- [Problem details]
As the lines appear below, please set them down exactly, starting at the first and finishing with the one containing "risingEdge_quietA : (risingEdge".
--- Extracted information ---
@[simp] theorem risingEdge_pending : (risingEdge n c s).pending = s.pending := by unfold risingEdge; (repeat' split) <;> simp
@[simp] theorem risingEdge_elapsed : (risingEdge n c s).elapsed = s.elapsed := by unfold risingEdge; (repeat' split) <;> simp
@[simp] theorem risingEdge_quietA : (risingEdge n c s).quietA = s.quietA := by unfold risingEdge; (repeat' split) <;> simp
@[simp] theorem risingEdge_quietB : (risingEdge n c s).quietB = s.quietB := by unfold risingEdge; (repeat' split) <;> simp
@[simp] theorem risingEdge_timebase : (risingEdge n c s).timebase = s.timebase := by unfold risingEdge; (repeat' split) <;> simp
@[simp] theorem risingEdge_globals : (risingEdge n c s).globals = s.globals := by unfold risingEdge; (repeat' split) <;> simp
@[simp] theorem risingEdge_unitNumber : (risingEdge n c s).unitNumber = s.unitNumber := by unfold risingEdge; (repeat' split) <;> simp
@[simp] theorem risingEdge_codeMap : (risingEdge n c s).codeMap = s.codeMap := by unfold risingEdge; (repeat' split) <;> simp
@[simp] theorem risingEdge_latencyEnd : (risingEdge n c s).latencyEnd = s.latencyEnd := by unfold risingEdge; (repeat' split) <;> simp
@[simp] theorem risingEdge_streams : (risingEdge n c s).streams = s.streams := by unfold risingEdge; (repeat' split) <;> simp
@[simp] theorem risingEdge_plan : (risingEdge n c s).plan = s.plan := by unfold risingEdge; (repeat' split) <;> simp
@[simp] theorem risingEdge_timeline : (risingEdge n c s).timeline = s.timeline := by unfold risingEdge; (repeat' split) <;> simp
@[simp] theorem risingEdge_freeSlots : (risingEdge n c s).freeSlots = s.freeSlots := by unfold risingEdge; (repeat' split) <;> simp
@[simp] theorem risingEdge_forcedCloses : (risingEdge n c s).forcedCloses = s.forcedCloses := by unfold risingEdge; (repeat' split) <;> simp
@[simp] theorem risingEdge_storeDiscards : (risingEdge n c s).storeDiscards = s.storeDiscards := by unfold risingEdge; (repeat' split) <;> simp
@[simp] theorem risingEdge_lines : (risingEdge n c s).lines = s.lines := by unfold risingEdge; (repeat' split) <;> simp
@[simp] theorem risingEdge_center0 : (risingEdge n c s).center0 = s.center0 := by unfold risingEdge; (repeat' split) <;> simp
@[simp] theorem risingEdge_center1 : (risingEdge n c s).center1 = s.center1 := by unfold risingEdge; (repeat' split) <;> simp
@[simp] theorem risingEdge_passThrough : (risingEdge n c s).passThrough = s.passThrough := by unfold risingEdge; (repeat' split) <;> simp
@[simp] theorem risingEdge_pointer : (risingEdge n c s).pointer = s.pointer := by unfold risingEdge; (repeat' split) <;> simp
@[simp] theorem risingEdge_inputQueue : (risingEdge n c s).inputQueue = s.inputQueue := by unfold risingEdge; (repeat' split) <;> simp
@[simp] theorem risingEdge_slots : (risingEdge n c s).slots = s.slots := by unfold risingEdge; (repeat' split) <;> simp
@[simp] theorem risingEdge_stream (m : StreamNo) : (risingEdge n c s).stream m = s.stream m := by simp only [State.stream, risingEdge_streams]
@[simp] theorem risingEdge_line (m : LineId) : (risingEdge n c s).line m = s.line m := by simp only [State.line, risingEdge_lines]
@[simp] theorem risingEdge_slot (m : SlotNo) : (risingEdge n c s).slot m = s.slot m := by simp only [State.slot, risingEdge_slots]
@[simp] theorem risingEdge_localTime : (risingEdge n c s).localTime = s.localTime := by simp only [State.localTime, risingEdge_timebase]
@[simp] theorem risingEdge_center (m : CenterId) : (risingEdge n c s).center m = s.center m := by cases m <;> simp only [State.center, risingEdge_center0, risingEdge_center1]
---
- [Response below]
@[simp] theorem risingEdge_pending : (risingEdge n c s).pending = s.pending := by unfold risingEdge; (repeat' split) <;> simp
@[simp] theorem risingEdge_elapsed : (risingEdge n c s).elapsed = s.elapsed := by unfold risingEdge; (repeat' split) <;> simp
@[simp] theorem risingEdge_quietA : (risingEdge n c s).quietA = s.quietA := by unfold risingEdge; (repeat' split) <;> simp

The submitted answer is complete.